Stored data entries
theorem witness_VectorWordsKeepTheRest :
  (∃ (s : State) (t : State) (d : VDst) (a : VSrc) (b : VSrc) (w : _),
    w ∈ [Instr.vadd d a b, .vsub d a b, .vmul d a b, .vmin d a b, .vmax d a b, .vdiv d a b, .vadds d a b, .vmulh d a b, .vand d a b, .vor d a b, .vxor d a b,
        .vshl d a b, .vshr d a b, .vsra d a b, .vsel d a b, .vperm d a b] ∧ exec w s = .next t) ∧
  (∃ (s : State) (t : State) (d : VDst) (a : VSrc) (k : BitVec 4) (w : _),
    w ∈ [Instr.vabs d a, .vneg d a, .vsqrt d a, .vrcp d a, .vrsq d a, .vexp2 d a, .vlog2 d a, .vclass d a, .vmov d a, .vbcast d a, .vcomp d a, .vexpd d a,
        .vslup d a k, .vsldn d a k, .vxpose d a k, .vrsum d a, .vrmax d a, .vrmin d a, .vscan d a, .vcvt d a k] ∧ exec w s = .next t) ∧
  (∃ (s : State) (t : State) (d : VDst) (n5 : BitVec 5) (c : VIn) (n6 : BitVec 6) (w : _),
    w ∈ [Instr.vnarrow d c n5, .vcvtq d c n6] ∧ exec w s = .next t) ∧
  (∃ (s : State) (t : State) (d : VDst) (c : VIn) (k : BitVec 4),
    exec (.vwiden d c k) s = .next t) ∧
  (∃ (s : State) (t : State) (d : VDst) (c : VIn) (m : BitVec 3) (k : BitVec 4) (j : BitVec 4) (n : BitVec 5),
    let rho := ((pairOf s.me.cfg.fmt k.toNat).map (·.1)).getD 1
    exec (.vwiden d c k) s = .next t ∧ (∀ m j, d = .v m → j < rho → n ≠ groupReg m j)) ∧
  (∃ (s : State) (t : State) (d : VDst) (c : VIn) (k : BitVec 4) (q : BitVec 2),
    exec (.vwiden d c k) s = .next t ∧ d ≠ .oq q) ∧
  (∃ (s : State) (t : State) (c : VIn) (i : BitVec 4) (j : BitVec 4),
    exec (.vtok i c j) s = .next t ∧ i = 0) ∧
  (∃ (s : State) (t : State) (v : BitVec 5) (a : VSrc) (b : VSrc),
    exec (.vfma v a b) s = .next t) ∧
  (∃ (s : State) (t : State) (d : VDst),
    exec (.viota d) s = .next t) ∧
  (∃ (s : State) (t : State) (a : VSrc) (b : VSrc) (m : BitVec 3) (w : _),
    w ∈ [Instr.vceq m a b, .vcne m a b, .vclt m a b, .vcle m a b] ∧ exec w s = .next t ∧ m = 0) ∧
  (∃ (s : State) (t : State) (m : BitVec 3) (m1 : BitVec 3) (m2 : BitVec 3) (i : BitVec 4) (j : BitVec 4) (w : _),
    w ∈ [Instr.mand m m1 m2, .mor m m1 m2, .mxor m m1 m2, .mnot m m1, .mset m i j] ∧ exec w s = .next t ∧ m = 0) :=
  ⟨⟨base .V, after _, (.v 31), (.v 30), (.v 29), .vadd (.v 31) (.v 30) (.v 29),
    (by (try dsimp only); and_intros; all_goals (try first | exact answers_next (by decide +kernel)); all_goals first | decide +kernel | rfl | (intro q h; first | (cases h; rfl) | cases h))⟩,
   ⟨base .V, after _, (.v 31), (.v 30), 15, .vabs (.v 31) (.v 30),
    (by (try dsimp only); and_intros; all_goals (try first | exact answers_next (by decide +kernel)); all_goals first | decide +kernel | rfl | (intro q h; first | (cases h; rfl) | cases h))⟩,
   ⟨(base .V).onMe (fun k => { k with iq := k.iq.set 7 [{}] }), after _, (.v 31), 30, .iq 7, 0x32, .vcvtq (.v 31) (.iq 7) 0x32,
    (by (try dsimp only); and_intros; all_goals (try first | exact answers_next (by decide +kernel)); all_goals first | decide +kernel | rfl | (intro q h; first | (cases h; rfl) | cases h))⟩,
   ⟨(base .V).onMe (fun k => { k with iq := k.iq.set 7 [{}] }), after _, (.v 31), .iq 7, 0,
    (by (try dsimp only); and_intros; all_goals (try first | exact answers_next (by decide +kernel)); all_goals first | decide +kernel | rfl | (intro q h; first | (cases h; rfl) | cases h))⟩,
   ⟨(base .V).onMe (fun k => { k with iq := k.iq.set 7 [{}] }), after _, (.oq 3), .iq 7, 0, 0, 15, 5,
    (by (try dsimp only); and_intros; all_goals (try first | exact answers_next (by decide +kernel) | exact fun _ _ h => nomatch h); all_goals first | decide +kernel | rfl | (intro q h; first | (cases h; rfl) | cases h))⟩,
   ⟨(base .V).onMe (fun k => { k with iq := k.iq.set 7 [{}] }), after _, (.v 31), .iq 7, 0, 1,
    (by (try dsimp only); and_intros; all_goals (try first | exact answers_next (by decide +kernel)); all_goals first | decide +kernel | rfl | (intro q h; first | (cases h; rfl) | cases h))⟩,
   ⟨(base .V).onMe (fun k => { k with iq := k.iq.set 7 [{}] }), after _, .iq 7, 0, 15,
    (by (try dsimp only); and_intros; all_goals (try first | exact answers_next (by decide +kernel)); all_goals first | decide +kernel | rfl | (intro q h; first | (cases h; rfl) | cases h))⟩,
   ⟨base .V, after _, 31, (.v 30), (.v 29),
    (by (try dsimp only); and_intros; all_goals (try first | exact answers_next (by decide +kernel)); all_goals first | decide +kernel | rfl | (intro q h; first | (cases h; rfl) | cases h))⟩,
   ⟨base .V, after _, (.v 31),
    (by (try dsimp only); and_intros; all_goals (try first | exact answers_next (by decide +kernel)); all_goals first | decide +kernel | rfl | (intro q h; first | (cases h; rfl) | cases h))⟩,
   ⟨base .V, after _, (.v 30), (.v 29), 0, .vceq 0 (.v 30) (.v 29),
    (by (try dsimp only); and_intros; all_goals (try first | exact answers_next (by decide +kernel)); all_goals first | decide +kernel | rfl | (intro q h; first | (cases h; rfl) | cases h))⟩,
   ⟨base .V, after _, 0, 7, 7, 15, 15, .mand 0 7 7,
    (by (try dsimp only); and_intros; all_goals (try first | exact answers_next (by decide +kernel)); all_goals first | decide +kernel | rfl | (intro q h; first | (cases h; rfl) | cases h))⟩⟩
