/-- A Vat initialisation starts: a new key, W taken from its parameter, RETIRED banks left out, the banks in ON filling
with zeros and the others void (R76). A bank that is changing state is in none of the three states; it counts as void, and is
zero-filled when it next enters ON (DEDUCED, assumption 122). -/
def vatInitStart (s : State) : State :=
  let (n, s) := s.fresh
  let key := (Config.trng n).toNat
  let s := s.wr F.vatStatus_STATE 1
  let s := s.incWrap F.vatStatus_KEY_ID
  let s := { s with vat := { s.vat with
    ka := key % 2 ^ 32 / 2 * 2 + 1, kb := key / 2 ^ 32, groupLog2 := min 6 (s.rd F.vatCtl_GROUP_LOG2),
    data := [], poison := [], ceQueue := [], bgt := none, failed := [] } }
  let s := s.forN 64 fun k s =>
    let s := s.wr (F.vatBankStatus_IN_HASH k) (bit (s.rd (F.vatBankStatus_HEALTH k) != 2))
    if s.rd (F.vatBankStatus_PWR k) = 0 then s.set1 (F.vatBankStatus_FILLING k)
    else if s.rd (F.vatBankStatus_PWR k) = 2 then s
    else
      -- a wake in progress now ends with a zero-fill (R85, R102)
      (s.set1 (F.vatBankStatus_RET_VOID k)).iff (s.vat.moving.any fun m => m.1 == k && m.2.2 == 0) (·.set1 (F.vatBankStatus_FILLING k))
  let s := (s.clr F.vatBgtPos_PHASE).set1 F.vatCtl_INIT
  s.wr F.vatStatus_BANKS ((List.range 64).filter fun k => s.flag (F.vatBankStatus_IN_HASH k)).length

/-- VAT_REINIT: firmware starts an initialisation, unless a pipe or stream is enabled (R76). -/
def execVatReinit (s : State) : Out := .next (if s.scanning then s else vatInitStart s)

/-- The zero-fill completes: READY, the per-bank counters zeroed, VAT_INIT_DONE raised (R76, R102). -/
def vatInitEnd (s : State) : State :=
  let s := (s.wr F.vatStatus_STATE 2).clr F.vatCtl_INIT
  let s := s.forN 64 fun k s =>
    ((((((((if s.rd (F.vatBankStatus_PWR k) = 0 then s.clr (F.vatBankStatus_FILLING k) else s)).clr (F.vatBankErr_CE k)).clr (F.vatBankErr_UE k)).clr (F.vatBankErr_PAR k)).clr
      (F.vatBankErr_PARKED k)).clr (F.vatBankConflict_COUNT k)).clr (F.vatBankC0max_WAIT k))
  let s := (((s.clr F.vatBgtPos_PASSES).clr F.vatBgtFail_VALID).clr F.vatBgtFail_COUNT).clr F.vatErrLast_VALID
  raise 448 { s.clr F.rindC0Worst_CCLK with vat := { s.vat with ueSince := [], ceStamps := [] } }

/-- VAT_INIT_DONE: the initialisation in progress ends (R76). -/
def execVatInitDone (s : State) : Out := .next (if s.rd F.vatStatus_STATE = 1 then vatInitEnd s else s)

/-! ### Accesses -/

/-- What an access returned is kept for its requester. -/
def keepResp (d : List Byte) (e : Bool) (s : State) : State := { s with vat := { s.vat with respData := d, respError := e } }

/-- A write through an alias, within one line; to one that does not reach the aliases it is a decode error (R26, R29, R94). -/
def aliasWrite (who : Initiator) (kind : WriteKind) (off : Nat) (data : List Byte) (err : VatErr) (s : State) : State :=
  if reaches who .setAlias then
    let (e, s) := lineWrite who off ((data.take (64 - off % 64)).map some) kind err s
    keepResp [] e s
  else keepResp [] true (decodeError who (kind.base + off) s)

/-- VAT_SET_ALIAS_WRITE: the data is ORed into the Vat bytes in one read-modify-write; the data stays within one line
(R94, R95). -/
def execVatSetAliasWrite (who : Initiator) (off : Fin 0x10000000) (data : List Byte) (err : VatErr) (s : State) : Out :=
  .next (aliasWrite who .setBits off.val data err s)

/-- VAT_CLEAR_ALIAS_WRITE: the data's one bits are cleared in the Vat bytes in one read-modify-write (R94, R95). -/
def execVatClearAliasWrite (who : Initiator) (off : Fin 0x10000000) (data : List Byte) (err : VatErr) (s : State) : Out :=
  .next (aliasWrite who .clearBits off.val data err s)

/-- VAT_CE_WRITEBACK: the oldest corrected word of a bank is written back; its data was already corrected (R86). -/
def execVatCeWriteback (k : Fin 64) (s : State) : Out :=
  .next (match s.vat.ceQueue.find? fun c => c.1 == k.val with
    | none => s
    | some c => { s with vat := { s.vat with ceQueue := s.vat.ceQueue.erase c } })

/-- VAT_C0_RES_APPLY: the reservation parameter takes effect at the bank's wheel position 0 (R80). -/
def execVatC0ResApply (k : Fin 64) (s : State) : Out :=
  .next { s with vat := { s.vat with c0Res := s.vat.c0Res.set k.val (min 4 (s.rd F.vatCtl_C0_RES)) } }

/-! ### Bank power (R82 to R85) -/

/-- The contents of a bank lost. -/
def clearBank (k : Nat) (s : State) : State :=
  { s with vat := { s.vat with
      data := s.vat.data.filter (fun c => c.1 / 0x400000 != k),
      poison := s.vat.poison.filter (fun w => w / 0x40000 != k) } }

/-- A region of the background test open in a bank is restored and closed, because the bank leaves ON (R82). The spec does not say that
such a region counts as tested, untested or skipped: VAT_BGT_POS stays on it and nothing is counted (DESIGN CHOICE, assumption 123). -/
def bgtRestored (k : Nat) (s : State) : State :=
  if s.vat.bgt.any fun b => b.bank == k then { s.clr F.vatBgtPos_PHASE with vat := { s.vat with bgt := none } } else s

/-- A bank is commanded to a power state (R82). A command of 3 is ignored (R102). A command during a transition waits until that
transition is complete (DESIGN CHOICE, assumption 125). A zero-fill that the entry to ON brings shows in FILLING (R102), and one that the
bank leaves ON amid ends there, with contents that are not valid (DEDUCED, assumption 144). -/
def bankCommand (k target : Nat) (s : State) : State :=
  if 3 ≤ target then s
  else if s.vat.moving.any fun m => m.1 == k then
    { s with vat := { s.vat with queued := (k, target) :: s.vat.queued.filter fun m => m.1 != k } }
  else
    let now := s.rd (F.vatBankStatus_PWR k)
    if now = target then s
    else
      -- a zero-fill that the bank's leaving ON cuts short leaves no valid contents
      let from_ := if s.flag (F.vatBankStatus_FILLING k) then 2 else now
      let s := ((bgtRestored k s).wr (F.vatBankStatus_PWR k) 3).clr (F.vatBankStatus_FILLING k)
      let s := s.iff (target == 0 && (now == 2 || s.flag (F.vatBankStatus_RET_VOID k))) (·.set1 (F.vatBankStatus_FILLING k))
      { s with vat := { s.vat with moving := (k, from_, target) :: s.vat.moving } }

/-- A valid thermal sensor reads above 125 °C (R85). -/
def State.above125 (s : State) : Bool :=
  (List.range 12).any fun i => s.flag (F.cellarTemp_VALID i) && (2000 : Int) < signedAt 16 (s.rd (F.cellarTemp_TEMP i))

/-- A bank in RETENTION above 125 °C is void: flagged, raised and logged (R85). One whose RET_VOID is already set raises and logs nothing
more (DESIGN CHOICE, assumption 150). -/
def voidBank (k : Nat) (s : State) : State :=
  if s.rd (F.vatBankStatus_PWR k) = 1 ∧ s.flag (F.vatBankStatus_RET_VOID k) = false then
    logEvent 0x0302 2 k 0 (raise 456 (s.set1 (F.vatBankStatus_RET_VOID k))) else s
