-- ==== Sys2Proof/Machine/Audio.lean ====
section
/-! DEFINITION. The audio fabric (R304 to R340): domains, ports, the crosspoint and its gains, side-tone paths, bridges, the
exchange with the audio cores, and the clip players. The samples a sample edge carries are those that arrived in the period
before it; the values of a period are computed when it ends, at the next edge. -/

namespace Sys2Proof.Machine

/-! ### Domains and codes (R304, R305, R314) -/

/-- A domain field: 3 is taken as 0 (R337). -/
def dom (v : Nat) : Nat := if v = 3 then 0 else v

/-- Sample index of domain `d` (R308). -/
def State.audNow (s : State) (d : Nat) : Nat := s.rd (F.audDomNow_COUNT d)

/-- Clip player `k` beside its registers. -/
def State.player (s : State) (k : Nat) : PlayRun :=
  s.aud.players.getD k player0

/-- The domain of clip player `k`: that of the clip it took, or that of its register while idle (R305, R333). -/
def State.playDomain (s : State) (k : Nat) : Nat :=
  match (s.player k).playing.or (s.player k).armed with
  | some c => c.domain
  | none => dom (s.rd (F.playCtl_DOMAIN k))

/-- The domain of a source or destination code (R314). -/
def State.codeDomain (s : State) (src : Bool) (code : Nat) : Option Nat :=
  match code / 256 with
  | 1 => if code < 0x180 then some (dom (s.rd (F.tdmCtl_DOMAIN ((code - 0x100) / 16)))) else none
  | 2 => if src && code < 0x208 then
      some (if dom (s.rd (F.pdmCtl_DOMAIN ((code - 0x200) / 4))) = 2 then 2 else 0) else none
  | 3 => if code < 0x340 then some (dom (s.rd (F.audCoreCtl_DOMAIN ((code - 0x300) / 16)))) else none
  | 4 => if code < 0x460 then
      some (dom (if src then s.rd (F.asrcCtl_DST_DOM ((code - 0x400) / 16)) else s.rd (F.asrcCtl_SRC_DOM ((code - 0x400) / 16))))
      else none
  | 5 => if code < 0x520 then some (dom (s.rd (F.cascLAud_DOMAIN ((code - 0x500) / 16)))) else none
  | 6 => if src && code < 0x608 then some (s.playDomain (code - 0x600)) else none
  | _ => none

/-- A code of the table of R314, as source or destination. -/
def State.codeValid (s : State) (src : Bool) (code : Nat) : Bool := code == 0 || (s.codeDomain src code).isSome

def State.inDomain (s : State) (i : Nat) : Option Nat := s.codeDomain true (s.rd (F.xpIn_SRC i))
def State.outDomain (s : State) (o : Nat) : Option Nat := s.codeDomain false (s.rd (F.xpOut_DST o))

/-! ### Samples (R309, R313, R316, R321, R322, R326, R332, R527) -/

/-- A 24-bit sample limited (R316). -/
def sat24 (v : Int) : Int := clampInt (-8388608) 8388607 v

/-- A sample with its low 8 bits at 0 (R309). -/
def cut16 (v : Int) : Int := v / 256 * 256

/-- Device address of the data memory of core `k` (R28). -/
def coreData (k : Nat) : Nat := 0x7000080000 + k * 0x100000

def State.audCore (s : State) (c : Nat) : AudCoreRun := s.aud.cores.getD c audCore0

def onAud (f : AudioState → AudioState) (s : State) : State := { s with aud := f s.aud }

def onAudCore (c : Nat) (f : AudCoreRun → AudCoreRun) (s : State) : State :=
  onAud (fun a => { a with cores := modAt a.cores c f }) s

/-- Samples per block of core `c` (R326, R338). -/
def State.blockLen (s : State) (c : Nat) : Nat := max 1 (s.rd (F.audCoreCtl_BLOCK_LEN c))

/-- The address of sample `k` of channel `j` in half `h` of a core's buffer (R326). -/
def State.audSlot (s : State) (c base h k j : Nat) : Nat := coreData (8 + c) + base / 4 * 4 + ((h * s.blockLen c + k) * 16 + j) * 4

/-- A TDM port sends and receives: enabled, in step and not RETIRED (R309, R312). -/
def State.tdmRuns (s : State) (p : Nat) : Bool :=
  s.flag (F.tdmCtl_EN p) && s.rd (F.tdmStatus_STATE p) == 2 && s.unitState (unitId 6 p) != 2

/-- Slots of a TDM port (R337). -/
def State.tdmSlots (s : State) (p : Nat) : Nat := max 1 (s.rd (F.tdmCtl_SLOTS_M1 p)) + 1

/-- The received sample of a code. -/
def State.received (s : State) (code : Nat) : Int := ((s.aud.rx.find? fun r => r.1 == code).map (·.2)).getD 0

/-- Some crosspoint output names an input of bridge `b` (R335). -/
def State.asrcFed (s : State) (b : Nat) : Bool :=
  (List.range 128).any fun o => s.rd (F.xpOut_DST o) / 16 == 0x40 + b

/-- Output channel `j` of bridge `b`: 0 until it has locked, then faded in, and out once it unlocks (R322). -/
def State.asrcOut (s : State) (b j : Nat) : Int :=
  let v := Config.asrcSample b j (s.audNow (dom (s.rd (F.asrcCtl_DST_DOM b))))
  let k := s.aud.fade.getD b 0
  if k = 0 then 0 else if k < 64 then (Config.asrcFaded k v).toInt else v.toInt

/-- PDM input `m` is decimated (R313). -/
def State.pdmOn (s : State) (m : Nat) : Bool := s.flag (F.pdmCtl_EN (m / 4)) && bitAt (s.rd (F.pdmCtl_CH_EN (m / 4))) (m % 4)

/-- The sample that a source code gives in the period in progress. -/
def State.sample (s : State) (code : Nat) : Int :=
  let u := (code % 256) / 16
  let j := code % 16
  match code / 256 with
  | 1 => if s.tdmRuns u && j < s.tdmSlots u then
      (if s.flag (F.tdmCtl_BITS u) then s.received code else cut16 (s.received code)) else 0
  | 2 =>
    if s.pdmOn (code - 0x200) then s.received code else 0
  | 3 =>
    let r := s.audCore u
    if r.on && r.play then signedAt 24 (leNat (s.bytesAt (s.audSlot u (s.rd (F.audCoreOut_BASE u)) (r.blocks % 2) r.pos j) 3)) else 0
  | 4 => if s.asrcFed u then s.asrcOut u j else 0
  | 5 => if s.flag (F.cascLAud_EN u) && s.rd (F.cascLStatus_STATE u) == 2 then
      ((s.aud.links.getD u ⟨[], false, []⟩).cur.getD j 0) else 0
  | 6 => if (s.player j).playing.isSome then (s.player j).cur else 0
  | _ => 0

## Work to be completed
Show every line in the records above that contains the word "vatInitEnd".

## Exercise result
def vatInitEnd (s : State) : State :=
def execVatInitDone (s : State) : Out := .next (if s.rd F.vatStatus_STATE = 1 then vatInitEnd s else s)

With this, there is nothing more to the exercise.